:: DATA UNDER STUDY ::
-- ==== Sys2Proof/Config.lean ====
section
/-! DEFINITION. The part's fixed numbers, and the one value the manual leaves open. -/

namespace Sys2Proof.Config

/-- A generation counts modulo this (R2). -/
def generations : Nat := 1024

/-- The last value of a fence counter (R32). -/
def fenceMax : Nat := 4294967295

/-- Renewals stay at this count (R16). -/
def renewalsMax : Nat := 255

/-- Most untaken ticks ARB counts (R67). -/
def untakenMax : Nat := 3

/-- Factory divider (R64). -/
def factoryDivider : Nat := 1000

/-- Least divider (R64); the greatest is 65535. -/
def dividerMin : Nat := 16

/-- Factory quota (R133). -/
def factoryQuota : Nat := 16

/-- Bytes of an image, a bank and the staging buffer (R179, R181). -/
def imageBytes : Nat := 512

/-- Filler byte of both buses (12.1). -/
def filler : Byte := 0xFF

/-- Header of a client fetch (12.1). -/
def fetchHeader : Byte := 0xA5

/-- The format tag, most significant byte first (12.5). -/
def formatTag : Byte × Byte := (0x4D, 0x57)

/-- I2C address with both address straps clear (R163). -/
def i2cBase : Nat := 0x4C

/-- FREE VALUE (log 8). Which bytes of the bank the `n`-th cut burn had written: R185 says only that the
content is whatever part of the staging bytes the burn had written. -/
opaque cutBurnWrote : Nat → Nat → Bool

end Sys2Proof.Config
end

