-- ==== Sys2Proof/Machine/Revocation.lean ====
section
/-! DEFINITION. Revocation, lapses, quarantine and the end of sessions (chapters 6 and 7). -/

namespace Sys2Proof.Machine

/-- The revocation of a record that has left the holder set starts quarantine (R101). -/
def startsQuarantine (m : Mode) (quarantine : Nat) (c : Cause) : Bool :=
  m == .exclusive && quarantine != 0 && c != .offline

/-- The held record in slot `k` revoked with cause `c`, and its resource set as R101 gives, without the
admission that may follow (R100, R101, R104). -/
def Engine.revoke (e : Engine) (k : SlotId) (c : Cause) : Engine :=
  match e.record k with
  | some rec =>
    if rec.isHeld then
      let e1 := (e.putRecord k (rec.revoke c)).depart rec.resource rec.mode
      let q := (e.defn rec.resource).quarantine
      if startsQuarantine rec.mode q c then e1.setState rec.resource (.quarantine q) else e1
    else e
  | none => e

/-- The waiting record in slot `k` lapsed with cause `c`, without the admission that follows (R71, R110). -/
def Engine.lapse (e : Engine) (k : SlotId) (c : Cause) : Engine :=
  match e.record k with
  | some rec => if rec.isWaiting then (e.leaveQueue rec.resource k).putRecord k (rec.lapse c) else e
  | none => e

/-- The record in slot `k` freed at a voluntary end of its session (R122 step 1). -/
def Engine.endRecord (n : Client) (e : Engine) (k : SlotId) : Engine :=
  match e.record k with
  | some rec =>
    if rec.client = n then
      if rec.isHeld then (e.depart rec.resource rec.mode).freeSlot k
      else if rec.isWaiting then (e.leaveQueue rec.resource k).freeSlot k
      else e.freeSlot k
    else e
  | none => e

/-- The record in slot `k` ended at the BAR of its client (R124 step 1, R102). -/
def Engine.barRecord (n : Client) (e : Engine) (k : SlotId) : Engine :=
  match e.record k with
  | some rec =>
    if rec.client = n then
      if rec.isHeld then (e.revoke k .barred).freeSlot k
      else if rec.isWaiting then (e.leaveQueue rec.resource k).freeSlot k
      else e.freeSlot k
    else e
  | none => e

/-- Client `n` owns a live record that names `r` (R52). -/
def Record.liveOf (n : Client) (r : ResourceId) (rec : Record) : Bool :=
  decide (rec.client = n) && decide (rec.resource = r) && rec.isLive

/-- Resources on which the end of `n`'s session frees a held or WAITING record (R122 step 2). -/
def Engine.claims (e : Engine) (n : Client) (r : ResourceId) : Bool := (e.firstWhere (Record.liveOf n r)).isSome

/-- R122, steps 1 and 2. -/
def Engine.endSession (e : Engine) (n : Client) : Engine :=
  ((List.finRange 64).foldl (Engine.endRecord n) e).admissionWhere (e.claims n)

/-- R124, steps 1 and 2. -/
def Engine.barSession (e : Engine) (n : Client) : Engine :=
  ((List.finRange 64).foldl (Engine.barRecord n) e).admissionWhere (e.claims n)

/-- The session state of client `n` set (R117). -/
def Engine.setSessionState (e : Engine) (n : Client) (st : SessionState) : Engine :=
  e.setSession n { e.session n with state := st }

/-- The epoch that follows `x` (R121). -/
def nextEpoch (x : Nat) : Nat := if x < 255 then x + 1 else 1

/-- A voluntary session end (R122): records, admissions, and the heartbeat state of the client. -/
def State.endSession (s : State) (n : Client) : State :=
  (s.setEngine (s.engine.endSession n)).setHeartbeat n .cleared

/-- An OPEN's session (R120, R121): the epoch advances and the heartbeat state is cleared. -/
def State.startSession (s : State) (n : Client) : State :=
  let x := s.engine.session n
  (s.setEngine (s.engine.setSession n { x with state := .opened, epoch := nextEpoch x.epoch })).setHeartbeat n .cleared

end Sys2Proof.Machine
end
:::
:: DATA UNDER STUDY ::
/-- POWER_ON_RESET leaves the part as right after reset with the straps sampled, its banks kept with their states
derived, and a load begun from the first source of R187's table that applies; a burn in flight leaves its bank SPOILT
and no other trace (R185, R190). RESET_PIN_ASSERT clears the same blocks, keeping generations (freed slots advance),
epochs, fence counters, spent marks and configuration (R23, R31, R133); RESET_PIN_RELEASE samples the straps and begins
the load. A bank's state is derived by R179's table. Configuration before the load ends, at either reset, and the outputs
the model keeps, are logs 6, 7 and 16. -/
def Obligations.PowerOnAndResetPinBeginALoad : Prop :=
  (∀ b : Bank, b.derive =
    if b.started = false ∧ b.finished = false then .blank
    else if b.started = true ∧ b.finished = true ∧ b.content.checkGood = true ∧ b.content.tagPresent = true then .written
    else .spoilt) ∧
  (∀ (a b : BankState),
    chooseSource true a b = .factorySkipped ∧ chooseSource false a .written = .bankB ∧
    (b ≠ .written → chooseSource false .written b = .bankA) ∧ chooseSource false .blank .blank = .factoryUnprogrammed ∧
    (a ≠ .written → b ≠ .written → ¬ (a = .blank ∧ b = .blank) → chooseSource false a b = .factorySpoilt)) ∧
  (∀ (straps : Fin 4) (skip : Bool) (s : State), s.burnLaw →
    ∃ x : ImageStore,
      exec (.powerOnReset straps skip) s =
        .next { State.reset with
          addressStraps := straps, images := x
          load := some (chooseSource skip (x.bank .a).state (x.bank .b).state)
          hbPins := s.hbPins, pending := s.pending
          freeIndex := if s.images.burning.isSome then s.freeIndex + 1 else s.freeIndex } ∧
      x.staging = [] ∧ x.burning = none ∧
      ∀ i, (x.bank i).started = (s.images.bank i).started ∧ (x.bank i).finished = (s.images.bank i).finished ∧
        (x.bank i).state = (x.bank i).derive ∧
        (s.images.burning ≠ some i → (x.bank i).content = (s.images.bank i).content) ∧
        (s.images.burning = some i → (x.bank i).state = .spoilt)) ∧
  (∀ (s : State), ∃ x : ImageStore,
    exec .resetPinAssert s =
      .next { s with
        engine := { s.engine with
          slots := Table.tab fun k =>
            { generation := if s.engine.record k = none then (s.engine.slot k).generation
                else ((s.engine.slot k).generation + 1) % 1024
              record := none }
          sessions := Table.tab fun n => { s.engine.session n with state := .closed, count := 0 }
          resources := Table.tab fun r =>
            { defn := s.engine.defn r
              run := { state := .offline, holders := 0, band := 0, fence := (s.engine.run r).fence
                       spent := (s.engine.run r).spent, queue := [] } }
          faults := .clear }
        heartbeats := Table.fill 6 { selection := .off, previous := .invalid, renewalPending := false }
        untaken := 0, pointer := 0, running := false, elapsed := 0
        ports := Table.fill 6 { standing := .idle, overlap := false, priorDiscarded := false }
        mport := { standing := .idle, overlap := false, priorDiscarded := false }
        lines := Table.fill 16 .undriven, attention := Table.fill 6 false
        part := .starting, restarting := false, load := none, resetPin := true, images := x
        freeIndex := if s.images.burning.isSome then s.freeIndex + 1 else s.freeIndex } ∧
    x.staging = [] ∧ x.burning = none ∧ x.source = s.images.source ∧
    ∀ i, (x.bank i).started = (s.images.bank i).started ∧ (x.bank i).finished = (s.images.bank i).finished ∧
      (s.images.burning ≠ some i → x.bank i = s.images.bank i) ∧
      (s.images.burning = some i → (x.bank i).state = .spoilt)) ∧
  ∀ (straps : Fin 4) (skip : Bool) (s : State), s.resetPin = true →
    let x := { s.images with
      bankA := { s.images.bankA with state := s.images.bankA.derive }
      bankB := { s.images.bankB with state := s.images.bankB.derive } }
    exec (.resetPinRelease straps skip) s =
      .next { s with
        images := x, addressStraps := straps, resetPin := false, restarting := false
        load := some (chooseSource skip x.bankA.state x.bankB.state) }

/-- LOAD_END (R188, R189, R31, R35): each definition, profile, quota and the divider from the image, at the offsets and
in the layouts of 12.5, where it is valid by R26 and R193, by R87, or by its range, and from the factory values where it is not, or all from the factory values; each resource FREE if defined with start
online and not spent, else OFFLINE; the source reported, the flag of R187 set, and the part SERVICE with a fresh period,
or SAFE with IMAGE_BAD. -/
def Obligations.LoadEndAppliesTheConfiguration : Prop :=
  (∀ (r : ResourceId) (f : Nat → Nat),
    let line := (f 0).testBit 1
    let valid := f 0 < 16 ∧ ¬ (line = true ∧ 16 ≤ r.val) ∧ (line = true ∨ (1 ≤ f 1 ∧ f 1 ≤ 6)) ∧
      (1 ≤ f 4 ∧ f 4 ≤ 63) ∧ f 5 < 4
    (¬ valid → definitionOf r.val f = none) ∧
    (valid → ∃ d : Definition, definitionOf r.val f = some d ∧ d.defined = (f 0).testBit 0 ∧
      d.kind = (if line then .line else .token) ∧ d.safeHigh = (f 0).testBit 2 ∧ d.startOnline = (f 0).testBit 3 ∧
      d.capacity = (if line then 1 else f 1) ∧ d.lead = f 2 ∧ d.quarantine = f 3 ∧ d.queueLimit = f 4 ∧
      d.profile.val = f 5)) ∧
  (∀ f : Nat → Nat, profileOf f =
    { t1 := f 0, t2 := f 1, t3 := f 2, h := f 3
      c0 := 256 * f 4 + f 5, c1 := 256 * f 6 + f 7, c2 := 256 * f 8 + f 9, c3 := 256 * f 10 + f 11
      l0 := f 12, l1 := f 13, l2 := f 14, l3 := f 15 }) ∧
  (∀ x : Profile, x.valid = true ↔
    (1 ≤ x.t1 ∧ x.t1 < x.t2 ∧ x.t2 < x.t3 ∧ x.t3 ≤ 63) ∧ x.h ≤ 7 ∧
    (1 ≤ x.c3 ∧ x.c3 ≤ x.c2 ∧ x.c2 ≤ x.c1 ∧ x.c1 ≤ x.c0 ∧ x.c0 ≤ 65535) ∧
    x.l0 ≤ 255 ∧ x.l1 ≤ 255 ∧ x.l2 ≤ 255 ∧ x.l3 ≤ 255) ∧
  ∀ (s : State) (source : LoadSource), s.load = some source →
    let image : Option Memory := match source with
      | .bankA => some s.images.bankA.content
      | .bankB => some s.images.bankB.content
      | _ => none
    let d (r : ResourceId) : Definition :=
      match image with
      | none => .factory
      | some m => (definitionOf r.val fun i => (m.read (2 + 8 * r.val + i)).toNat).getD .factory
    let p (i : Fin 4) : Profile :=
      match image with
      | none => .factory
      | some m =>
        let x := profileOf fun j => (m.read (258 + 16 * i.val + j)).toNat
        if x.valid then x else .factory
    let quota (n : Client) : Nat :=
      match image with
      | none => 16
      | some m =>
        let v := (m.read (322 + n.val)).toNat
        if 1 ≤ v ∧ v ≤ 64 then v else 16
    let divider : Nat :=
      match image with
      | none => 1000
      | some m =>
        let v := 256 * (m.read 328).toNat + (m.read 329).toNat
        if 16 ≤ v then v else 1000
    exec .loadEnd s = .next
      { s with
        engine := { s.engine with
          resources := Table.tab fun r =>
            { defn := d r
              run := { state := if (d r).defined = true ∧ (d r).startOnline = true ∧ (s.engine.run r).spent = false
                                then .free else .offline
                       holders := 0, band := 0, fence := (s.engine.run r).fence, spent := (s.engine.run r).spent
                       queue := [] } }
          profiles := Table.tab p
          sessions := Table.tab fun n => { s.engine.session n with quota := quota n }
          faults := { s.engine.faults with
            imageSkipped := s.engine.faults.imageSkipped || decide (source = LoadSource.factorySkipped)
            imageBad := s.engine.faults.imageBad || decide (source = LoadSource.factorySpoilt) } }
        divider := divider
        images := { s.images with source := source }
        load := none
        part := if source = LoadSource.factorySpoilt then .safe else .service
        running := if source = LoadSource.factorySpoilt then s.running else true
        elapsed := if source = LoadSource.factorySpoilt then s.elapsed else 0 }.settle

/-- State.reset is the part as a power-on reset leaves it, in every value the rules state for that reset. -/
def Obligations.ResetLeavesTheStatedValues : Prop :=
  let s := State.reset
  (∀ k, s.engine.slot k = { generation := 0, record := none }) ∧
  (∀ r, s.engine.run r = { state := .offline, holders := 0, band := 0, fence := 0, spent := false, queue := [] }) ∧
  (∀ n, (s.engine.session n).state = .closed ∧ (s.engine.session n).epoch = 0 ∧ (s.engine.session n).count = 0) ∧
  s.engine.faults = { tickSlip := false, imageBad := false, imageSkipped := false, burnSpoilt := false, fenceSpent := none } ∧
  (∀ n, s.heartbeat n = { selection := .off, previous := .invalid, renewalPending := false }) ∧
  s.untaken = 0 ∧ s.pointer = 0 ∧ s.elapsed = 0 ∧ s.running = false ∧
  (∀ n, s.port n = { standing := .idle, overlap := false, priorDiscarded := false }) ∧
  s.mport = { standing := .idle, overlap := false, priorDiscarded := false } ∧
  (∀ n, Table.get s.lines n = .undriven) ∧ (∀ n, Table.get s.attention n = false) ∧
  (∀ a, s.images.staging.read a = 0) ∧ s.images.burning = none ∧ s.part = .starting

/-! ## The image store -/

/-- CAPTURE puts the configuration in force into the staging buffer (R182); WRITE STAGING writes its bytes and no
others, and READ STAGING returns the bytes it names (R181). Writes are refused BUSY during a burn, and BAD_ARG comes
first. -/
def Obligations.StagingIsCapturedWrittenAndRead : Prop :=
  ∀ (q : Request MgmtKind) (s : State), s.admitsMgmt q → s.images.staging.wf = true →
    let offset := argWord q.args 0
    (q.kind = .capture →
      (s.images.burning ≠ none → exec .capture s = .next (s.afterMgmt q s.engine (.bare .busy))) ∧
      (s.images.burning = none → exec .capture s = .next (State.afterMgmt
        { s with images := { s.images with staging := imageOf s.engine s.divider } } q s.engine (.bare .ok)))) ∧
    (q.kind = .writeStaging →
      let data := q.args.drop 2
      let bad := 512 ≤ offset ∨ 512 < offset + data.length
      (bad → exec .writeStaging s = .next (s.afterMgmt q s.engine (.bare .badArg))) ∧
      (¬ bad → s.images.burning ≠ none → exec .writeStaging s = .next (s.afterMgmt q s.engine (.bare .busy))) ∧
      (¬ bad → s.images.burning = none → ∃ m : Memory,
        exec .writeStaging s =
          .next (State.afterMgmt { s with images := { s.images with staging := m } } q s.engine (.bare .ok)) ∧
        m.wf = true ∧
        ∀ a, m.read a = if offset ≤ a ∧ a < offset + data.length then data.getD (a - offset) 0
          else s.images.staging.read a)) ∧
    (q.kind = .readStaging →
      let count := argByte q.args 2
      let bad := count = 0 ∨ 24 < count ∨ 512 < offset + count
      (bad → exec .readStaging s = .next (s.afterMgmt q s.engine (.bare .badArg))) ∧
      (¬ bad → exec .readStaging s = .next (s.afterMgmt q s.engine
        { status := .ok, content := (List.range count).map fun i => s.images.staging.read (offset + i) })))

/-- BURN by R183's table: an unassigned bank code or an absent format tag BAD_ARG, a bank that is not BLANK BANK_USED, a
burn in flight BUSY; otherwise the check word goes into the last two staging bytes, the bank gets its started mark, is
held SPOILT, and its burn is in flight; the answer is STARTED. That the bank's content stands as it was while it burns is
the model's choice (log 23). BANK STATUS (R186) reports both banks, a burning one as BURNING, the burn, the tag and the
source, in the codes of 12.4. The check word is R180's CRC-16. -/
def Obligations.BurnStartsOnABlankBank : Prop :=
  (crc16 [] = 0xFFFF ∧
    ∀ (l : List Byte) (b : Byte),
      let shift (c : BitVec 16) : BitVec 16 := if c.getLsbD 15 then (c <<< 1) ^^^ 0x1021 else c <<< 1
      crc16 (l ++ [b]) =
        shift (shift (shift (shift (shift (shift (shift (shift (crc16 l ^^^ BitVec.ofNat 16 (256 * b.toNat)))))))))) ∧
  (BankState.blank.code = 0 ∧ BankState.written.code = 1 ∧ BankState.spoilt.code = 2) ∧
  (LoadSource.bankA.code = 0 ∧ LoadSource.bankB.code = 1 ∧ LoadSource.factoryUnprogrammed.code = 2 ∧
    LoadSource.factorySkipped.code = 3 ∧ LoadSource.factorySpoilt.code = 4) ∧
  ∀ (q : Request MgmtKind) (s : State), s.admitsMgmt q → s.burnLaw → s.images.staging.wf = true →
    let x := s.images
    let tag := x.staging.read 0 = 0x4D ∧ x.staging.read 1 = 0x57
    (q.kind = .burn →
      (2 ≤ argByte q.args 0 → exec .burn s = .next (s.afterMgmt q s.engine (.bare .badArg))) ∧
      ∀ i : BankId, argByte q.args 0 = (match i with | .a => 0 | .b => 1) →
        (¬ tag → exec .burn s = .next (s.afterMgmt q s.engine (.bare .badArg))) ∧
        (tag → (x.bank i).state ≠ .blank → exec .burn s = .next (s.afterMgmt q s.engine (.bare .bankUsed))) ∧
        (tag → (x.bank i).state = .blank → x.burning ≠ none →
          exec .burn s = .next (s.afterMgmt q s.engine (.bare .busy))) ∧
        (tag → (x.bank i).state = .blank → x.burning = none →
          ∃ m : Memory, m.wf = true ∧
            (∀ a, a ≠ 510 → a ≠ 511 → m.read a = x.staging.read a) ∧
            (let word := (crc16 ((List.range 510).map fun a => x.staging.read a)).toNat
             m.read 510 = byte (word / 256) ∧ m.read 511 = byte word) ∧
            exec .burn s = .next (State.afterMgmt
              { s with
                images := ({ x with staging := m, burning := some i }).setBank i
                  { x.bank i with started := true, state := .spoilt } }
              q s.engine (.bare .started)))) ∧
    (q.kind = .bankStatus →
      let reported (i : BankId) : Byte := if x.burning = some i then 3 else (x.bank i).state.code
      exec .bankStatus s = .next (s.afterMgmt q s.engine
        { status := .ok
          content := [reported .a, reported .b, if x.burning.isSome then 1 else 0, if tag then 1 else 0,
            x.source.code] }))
:::
## TASK PROMPT:
Set down only the lines above that fall between the line holding "let v := 256" and the line holding "r).spent = false", inclusive, keeping each exact.

## EXERCISE RESULT:
        let v := 256 * (m.read 328).toNat + (m.read 329).toNat
        if 16 ≤ v then v else 1000
    exec .loadEnd s = .next
      { s with
        engine := { s.engine with
          resources := Table.tab fun r =>
            { defn := d r
              run := { state := if (d r).defined = true ∧ (d r).startOnline = true ∧ (s.engine.run r).spent = false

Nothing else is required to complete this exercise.